Махидол протянул Кате плоскую синюю коробку, обтянутую шелком:

– Посмотри. Не знаю, понравится ли?

Катя повернула позолоченный ключик и зажмурилась от блеска бриллиантов, вспыхнувших на солнце. Ожерелье, кольцо и подвески.

– Что это? Зачем?

– Сейчас объясню, Катрин. Считай украшения подарком от меня, мамы и Саовабхи. Вачиравуд не оглашал текст завещания. А тетя любила тебя, не могла не оставить ничего в наследство. Может быть, Вачиравуд присоединил и твою долю к капиталу Чула-Чакрабона?

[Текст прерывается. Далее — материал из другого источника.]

/-- `hstart` on context 0 starts the lowest Free helper at s[ra] with s[rb] in its s1, and returns its number, or 0 where none is Free (07 R179).
`hjoin` completes on a Free helper, frees a Done one, waits for another, and traps on a number outside 1 to 10; `hexit` of a helper whose tokens
are drained makes it Done (07 R180). `texit` of context 0 with no helper at work waits for the task's retirement (07 R185, 02 R39). -/
def Obligations.HelperAndTaskExitResults : Prop :=
  (∀ (s : State) (f : CR), s.cur.ctx = 0 → Readable s [f.ra, f.rb] →
    (s.rs f.ra &&& 7 = 0 → s.freeHelper = none → exec (.hstart f) s = ran (s.ws f.rd 0)) ∧
    (∀ h, s.rs f.ra &&& 7 = 0 → s.freeHelper = some h →
      (s.ctx ⟨s.cur.tile, h⟩).st = .free ∧ 1 ≤ h ∧ h ≤ 10 ∧ (∀ g, 1 ≤ g → g < h → (s.ctx ⟨s.cur.tile, g⟩).st ≠ .free) ∧
      ∃ t : State, exec (.hstart f) s = .next t ∧ t.fate = .ran ∧
        t = { (s.setCtx ⟨s.cur.tile, h⟩ ((s.ctx ⟨s.cur.tile, h⟩).startHelper (s.rs f.ra) (s.rs f.rb)
          (recPwsize (s.runRec s.cur.tile)))).ws f.rd (BitVec.ofNat 64 h) with fate := .ran }) ∧
    (s.rs f.ra &&& 7 ≠ 0 → exec (.hstart f) s = trapped s ⟨6, 0x3001, 0, s.rs f.ra, none⟩)) ∧
  (∀ (s : State) (f : CR),
    (s.cur.ctx = 0 → Readable s [f.ra] →
      let h := (s.rs f.ra).toNat
      let a : Agent := ⟨s.cur.tile, h⟩
      (1 ≤ h → h ≤ 10 → (s.ctx a).st = .free → exec (.hjoin f) s = ran s) ∧
      (1 ≤ h → h ≤ 10 → (s.ctx a).st = .done → exec (.hjoin f) s = ran (s.setCtx a { s.ctx a with st := .free })) ∧
      (1 ≤ h → h ≤ 10 → (s.ctx a).st ≠ .free → (s.ctx a).st ≠ .done → exec (.hjoin f) s = waits s (.join h)) ∧
      (h = 0 ∨ 10 < h → exec (.hjoin f) s = trapped s ⟨6, 0x7001, 1, 0, none⟩)) ∧
    (s.cur.isAwn = false → s.cur.ctx ≠ 0 → s.me.undrained = none →
      exec .hexit s = ran ((s.abortTx s.cur 6).setMe { (s.abortTx s.cur 6).me with st := .done }))) ∧
  (∀ s : State, s.cur.ctx = 0 →
    (s.helpersBusy s.cur.tile = true → exec .texit s = waits s .retire) ∧
    (s.helpersBusy s.cur.tile = false → s.ctxs.wf {} = true →
      ∃ t : State, exec .texit s = .next t ∧ t.fate = .ran ∧ t.me.st = .waiting .retire ∧ t.npc = some s.me.pc ∧
        t.agenda = s.agenda ++ [.taskRetirement s.cur.tile]))

/-- `crd` returns a register in the modes that may read it; elsewhere it traps with the privilege cause (07 R165, R168). `cwr` writes a register
in the modes that may write it; no mode writes one of privilege F, which traps but on the awn core, where it has no effect (that clause is the
model's reading, log 28); a bank format outside Table — Legal bank formats traps and changes nothing (07 R166, R168, 21 R437). -/
def Obligations.ControlRegisterResults : Prop :=
  (∀ (s : State) (f : CI),
    let n := f.imm.toNat % 4096
    (privOf n ≠ 2 ∨ s.handler = true → exec (.crd f) s = ran (s.ws f.rd (s.crRead s.cur n))) ∧
    (privOf n = 2 → s.handler = false → exec (.crd f) s = trapped s ⟨4, 0x2001, 0, 0, none⟩)) ∧
  (∀ (s : State) (f : CI), Readable s [f.ra] →
    let n := f.imm.toNat % 4096
    (privOf n = 0 ∨ (privOf n ≤ 2 ∧ s.handler = true) →
      (∀ buf bank, bfmtBank (isV s.cur.tile) n = some (buf, bank) → bfmtLegal (isV s.cur.tile) buf bank (s.rs f.ra) = true) →
      exec (.cwr f) s = ran (s.crWrite s.cur n (s.rs f.ra))) ∧
    (privOf n = 0 → ∀ buf bank, bfmtBank (isV s.cur.tile) n = some (buf, bank) → bfmtLegal (isV s.cur.tile) buf bank (s.rs f.ra) = false →
      exec (.cwr f) s = trapped s ⟨6, 0x7004, 1, 0, none⟩) ∧
    (s.cur.isAwn = false → privOf n = 3 ∨ (privOf n ≠ 0 ∧ s.handler = false) → exec (.cwr f) s = trapped s ⟨4, 0x2001, 0, 0, none⟩) ∧
    (s.cur.isAwn = true → privOf n = 3 → exec (.cwr f) s = ran s))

– Будем надеяться, что он поступит как любящий дядя.

– Да хорошо бы, хоть в этом он остался порядочен. Время покажет. Но я не хочу, Катрин, чтобы ты думала плохо о всех обитателях дома Чакри. Не обижай меня. И мало ли что может произойти – пригодится:… Пиши. Особенно если понадобится помощь.

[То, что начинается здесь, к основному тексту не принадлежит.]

-- ==== Sys2Proof/Laws/Maps.lean ====
section
/-! SUPPORT. Laws of the finite maps: what a key reads as after a write, and that writes keep the canonical form. -/

namespace Sys2Proof

variable {α : Type}

/-- Reading a key after an entry is put in. -/
@[simp] theorem SMap.find_put (m : SMap α) (i j : Nat) (v : α) : (m.put i v).find j = if j = i then some v else m.find j := by
  induction m with
  | nil =>
    simp only [SMap.put, SMap.find]
    split_ifs <;> rfl
  | cons e m ih =>
    obtain ⟨k, w⟩ := e
    simp only [SMap.put]
    split_ifs with h1 h2 <;> simp only [SMap.find, ih] <;> split_ifs <;> first | rfl | omega

/-- Every entry of a map whose keys rise from `lo` has a key of at least `lo`. -/
theorem SMap.find_below [DecidableEq α] {d : α} {lo : Nat} {m : SMap α} (h : m.wfFrom d lo = true) {i : Nat} (hi : i < lo) : m.find i = none := by
  cases m with
  | nil => rfl
  | cons e m =>
    obtain ⟨k, w⟩ := e
    simp only [SMap.wfFrom, Bool.and_eq_true, decide_eq_true_eq] at h
    simp only [SMap.find]
    split_ifs <;> first | rfl | omega

/-- A bound on the keys may be lowered. -/
theorem SMap.wfFrom_mono [DecidableEq α] {d : α} {lo lo' : Nat} {m : SMap α} (h : m.wfFrom d lo = true) (hl : lo' ≤ lo) : m.wfFrom d lo' = true := by
  cases m with
  | nil => rfl
  | cons e m =>
    obtain ⟨k, w⟩ := e
    simp only [SMap.wfFrom, Bool.and_eq_true, decide_eq_true_eq] at h ⊢
    exact ⟨⟨by omega, h.1.2⟩, h.2⟩

/-- Reading a key of a canonical map after a key is taken out. -/
theorem SMap.find_del [DecidableEq α] {d : α} {lo : Nat} {m : SMap α} (h : m.wfFrom d lo = true) (i j : Nat) :
    (m.del i).find j = if j = i then none else m.find j := by
  induction m generalizing lo with
  | nil => simp [SMap.del, SMap.find]
  | cons e m ih =>
    obtain ⟨k, w⟩ := e
    simp only [SMap.wfFrom, Bool.and_eq_true, decide_eq_true_eq] at h
    simp only [SMap.del]
    split_ifs with h1 h2 h3 h4
    · subst h1 h2
      exact SMap.find_below h.2 (Nat.lt_succ_self _)
    · subst h1
      simp only [SMap.find, h2, if_false]
      split_ifs with h5
      · exact SMap.find_below h.2 (by omega)
      · rfl
    · subst h4
      simp [SMap.find, h1, h3]
    · rfl
    all_goals simp only [SMap.find, ih h.2]
    all_goals split_ifs <;> first | rfl | omega

/-- Putting in an entry that is not the default keeps the canonical form. -/
theorem SMap.wfFrom_put [DecidableEq α] {d : α} {lo : Nat} {m : SMap α} (h : m.wfFrom d lo = true) {i : Nat} {v : α} (hv : v ≠ d) (hi : lo ≤ i) :
    (m.put i v).wfFrom d lo = true := by
  induction m generalizing lo with
  | nil => simp [SMap.put, SMap.wfFrom, hv, hi]
  | cons e m ih =>
    obtain ⟨k, w⟩ := e
    simp only [SMap.wfFrom, Bool.and_eq_true, decide_eq_true_eq] at h
    simp only [SMap.put]
    split_ifs with h1 h2 <;> simp only [SMap.wfFrom, Bool.and_eq_true, decide_eq_true_eq]
    · subst h1
      exact ⟨⟨hi, hv⟩, h.2⟩
    · exact ⟨⟨hi, hv⟩, ⟨⟨by omega, h.1.2⟩, h.2⟩⟩
    · exact ⟨h.1, ih h.2 (by omega)⟩

/-- Taking out an entry keeps the canonical form. -/
theorem SMap.wfFrom_del [DecidableEq α] {d : α} {lo : Nat} {m : SMap α} (h : m.wfFrom d lo = true) (i : Nat) : (m.del i).wfFrom d lo = true := by
  induction m generalizing lo with
  | nil => rfl
  | cons e m ih =>
    obtain ⟨k, w⟩ := e
    have h' := h
    simp only [SMap.wfFrom, Bool.and_eq_true, decide_eq_true_eq] at h
    simp only [SMap.del]
    split_ifs with h1 h2
    · exact SMap.wfFrom_mono h.2 (by omega)
    · exact h'
    · simp only [SMap.wfFrom, Bool.and_eq_true, decide_eq_true_eq]
      exact ⟨h.1, ih h.2⟩

/-- A write keeps the canonical form. -/
theorem SMap.wf_set [DecidableEq α] {d : α} {m : SMap α} (h : m.wf d = true) (i : Nat) (v : α) : (m.set d i v).wf d = true := by
  unfold SMap.set
  split_ifs with hv
  · exact SMap.wfFrom_del h i
  · exact SMap.wfFrom_put h hv (Nat.zero_le i)

/-- A read after a write, in a canonical map. -/
theorem SMap.get_set [DecidableEq α] {d : α} {m : SMap α} (h : m.wf d = true) (i j : Nat) (v : α) :
    (m.set d i v).get d j = if j = i then v else m.get d j := by
  unfold SMap.set SMap.get
  by_cases hv : v = d
  · rw [if_pos hv, SMap.find_del h]
    split_ifs <;> simp [hv]
  · rw [if_neg hv, SMap.find_put]
    split_ifs <;> simp

/-- A read of the key written, in any map: what was written unless it is the default. -/
theorem SMap.get_set_self_of_ne [DecidableEq α] {d : α} (m : SMap α) (i : Nat) {v : α} (hv : v ≠ d) : (m.set d i v).get d i = v := by
  simp [SMap.set, SMap.get, hv]

end Sys2Proof
end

– Спасибо, братишка, – растроганно сказала Катя и поцеловала Махидола.

– К сожалению, Кейти, я не могу подарить такую гору бриллиантов, – улыбнулся Вильсон, – но вы всегда можете рассчитывать и на меня тоже.

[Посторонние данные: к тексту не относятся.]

/-! ### `setMe` -/

@[simp] theorem State.setMe_tiles (s : State) (c : Ctx) : (s.setMe c).tiles = s.tiles := rfl
@[simp] theorem State.setMe_dies (s : State) (c : Ctx) : (s.setMe c).dies = s.dies := rfl
@[simp] theorem State.setMe_mem (s : State) (c : Ctx) : (s.setMe c).mem = s.mem := rfl
@[simp] theorem State.setMe_pois (s : State) (c : Ctx) : (s.setMe c).pois = s.pois := rfl
@[simp] theorem State.setMe_unseen (s : State) (c : Ctx) : (s.setMe c).unseen = s.unseen := rfl
@[simp] theorem State.setMe_vers (s : State) (c : Ctx) : (s.setMe c).vers = s.vers := rfl
@[simp] theorem State.setMe_live (s : State) (c : Ctx) : (s.setMe c).live = s.live := rfl
@[simp] theorem State.setMe_revoked (s : State) (c : Ctx) : (s.setMe c).revoked = s.revoked := rfl
@[simp] theorem State.setMe_tlb (s : State) (c : Ctx) : (s.setMe c).tlb = s.tlb := rfl
@[simp] theorem State.setMe_icache (s : State) (c : Ctx) : (s.setMe c).icache = s.icache := rfl
@[simp] theorem State.setMe_rem (s : State) (c : Ctx) : (s.setMe c).rem = s.rem := rfl
@[simp] theorem State.setMe_dirs (s : State) (c : Ctx) : (s.setMe c).dirs = s.dirs := rfl
@[simp] theorem State.setMe_heldReqs (s : State) (c : Ctx) : (s.setMe c).heldReqs = s.heldReqs := rfl
@[simp] theorem State.setMe_l1 (s : State) (c : Ctx) : (s.setMe c).l1 = s.l1 := rfl
@[simp] theorem State.setMe_holds (s : State) (c : Ctx) : (s.setMe c).holds = s.holds := rfl
@[simp] theorem State.setMe_reserved (s : State) (c : Ctx) : (s.setMe c).reserved = s.reserved := rfl
@[simp] theorem State.setMe_errs (s : State) (c : Ctx) : (s.setMe c).errs = s.errs := rfl
@[simp] theorem State.setMe_recs (s : State) (c : Ctx) : (s.setMe c).recs = s.recs := rfl
@[simp] theorem State.setMe_tasks (s : State) (c : Ctx) : (s.setMe c).tasks = s.tasks := rfl
@[simp] theorem State.setMe_ops (s : State) (c : Ctx) : (s.setMe c).ops = s.ops := rfl
@[simp] theorem State.setMe_nextOp (s : State) (c : Ctx) : (s.setMe c).nextOp = s.nextOp := rfl
@[simp] theorem State.setMe_xfers (s : State) (c : Ctx) : (s.setMe c).xfers = s.xfers := rfl
@[simp] theorem State.setMe_budget (s : State) (c : Ctx) : (s.setMe c).budget = s.budget := rfl
@[simp] theorem State.setMe_limit (s : State) (c : Ctx) : (s.setMe c).limit = s.limit := rfl
@[simp] theorem State.setMe_power (s : State) (c : Ctx) : (s.setMe c).power = s.power := rfl
@[simp] theorem State.setMe_refillAt (s : State) (c : Ctx) : (s.setMe c).refillAt = s.refillAt := rfl
@[simp] theorem State.setMe_owner (s : State) (c : Ctx) : (s.setMe c).owner = s.owner := rfl
@[simp] theorem State.setMe_queues (s : State) (c : Ctx) : (s.setMe c).queues = s.queues := rfl
@[simp] theorem State.setMe_regions (s : State) (c : Ctx) : (s.setMe c).regions = s.regions := rfl
@[simp] theorem State.setMe_qps (s : State) (c : Ctx) : (s.setMe c).qps = s.qps := rfl
@[simp] theorem State.setMe_hosts (s : State) (c : Ctx) : (s.setMe c).hosts = s.hosts := rfl
@[simp] theorem State.setMe_launches (s : State) (c : Ctx) : (s.setMe c).launches = s.launches := rfl
@[simp] theorem State.setMe_cx (s : State) (c : Ctx) : (s.setMe c).cx = s.cx := rfl
@[simp] theorem State.setMe_mr (s : State) (c : Ctx) : (s.setMe c).mr = s.mr := rfl
@[simp] theorem State.setMe_bootFailed (s : State) (c : Ctx) : (s.setMe c).bootFailed = s.bootFailed := rfl
@[simp] theorem State.setMe_mainUp (s : State) (c : Ctx) : (s.setMe c).mainUp = s.mainUp := rfl
@[simp] theorem State.setMe_standbyUp (s : State) (c : Ctx) : (s.setMe c).standbyUp = s.standbyUp := rfl
@[simp] theorem State.setMe_ua (s : State) (c : Ctx) : (s.setMe c).ua = s.ua := rfl
@[simp] theorem State.setMe_replies (s : State) (c : Ctx) : (s.setMe c).replies = s.replies := rfl
@[simp] theorem State.setMe_outbox (s : State) (c : Ctx) : (s.setMe c).outbox = s.outbox := rfl
@[simp] theorem State.setMe_mgmt (s : State) (c : Ctx) : (s.setMe c).mgmt = s.mgmt := rfl
@[simp] theorem State.setMe_images (s : State) (c : Ctx) : (s.setMe c).images = s.images := rfl
@[simp] theorem State.setMe_waitCycle (s : State) (c : Ctx) : (s.setMe c).waitCycle = s.waitCycle := rfl
@[simp] theorem State.setMe_sweepAt (s : State) (c : Ctx) : (s.setMe c).sweepAt = s.sweepAt := rfl
@[simp] theorem State.setMe_time (s : State) (c : Ctx) : (s.setMe c).time = s.time := rfl
@[simp] theorem State.setMe_agenda (s : State) (c : Ctx) : (s.setMe c).agenda = s.agenda := rfl
@[simp] theorem State.setMe_fc (s : State) (c : Ctx) : (s.setMe c).fc = s.fc := rfl
@[simp] theorem State.setMe_rounds (s : State) (c : Ctx) : (s.setMe c).rounds = s.rounds := rfl
@[simp] theorem State.setMe_lastAgent (s : State) (c : Ctx) : (s.setMe c).lastAgent = s.lastAgent := rfl
@[simp] theorem State.setMe_cycleAt (s : State) (c : Ctx) : (s.setMe c).cycleAt = s.cycleAt := rfl
@[simp] theorem State.setMe_cycle (s : State) (c : Ctx) : (s.setMe c).cycle = s.cycle := rfl
@[simp] theorem State.setMe_cur (s : State) (c : Ctx) : (s.setMe c).cur = s.cur := rfl
@[simp] theorem State.setMe_latch (s : State) (c : Ctx) : (s.setMe c).latch = s.latch := rfl
@[simp] theorem State.setMe_popped (s : State) (c : Ctx) : (s.setMe c).popped = s.popped := rfl
@[simp] theorem State.setMe_npc (s : State) (c : Ctx) : (s.setMe c).npc = s.npc := rfl
@[simp] theorem State.setMe_fate (s : State) (c : Ctx) : (s.setMe c).fate = s.fate := rfl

– Спасибо, Малькольм. Спасибо, друзья. Будь умницей, Ежик!

Долгий басовитый гудок прервал прощание.


Шанхай встретил Катю пыльным ветром. Полтора месяца не была здесь, а словно бы и машин прибавилось на улицах, и люди стали еще деловитее.

Миссис Мэррисс сразу же начала извиняться, что не дождалась ее – сдала комнату:

– Вы, Катрин, не предупредили, когда приедете.

– Не беспокойтесь, миссис Мэррисс, я буквально на минутку – попрощаться с вами и забрать чемодан.

– Он на складе. И книги там. Пойдемте, я помогу вам упаковать… И проверите, все ли…

– Да. И пошлите, пожалуйста, доставить вещи на пароход. Вот деньги. А писем не было?

– Писем? – Она сосредоточенно потерла переносицу. – Сейчас, сейчас… Было же письмо! Рози! – позвала она служанку. – У меня на конторке письмо лежало. Для миссис Лесницкой.

– Видела, мэм, только давно. Может, за стол завалилось?

Они стали шарить по всем ящикам. Безрезультатно.

– Как же так? В жизни ничего не теряла! – Миссис Мэррисс чуть не по третьему разу перекладывала все счета и блокноты. Катя пожалела не на шутку расстроенную хозяйку:

– Ничего страшного, миссис Мэррисс. Письмо, наверное, от брата, из Пекина. Мы встретимся на днях и обо всем переговорим.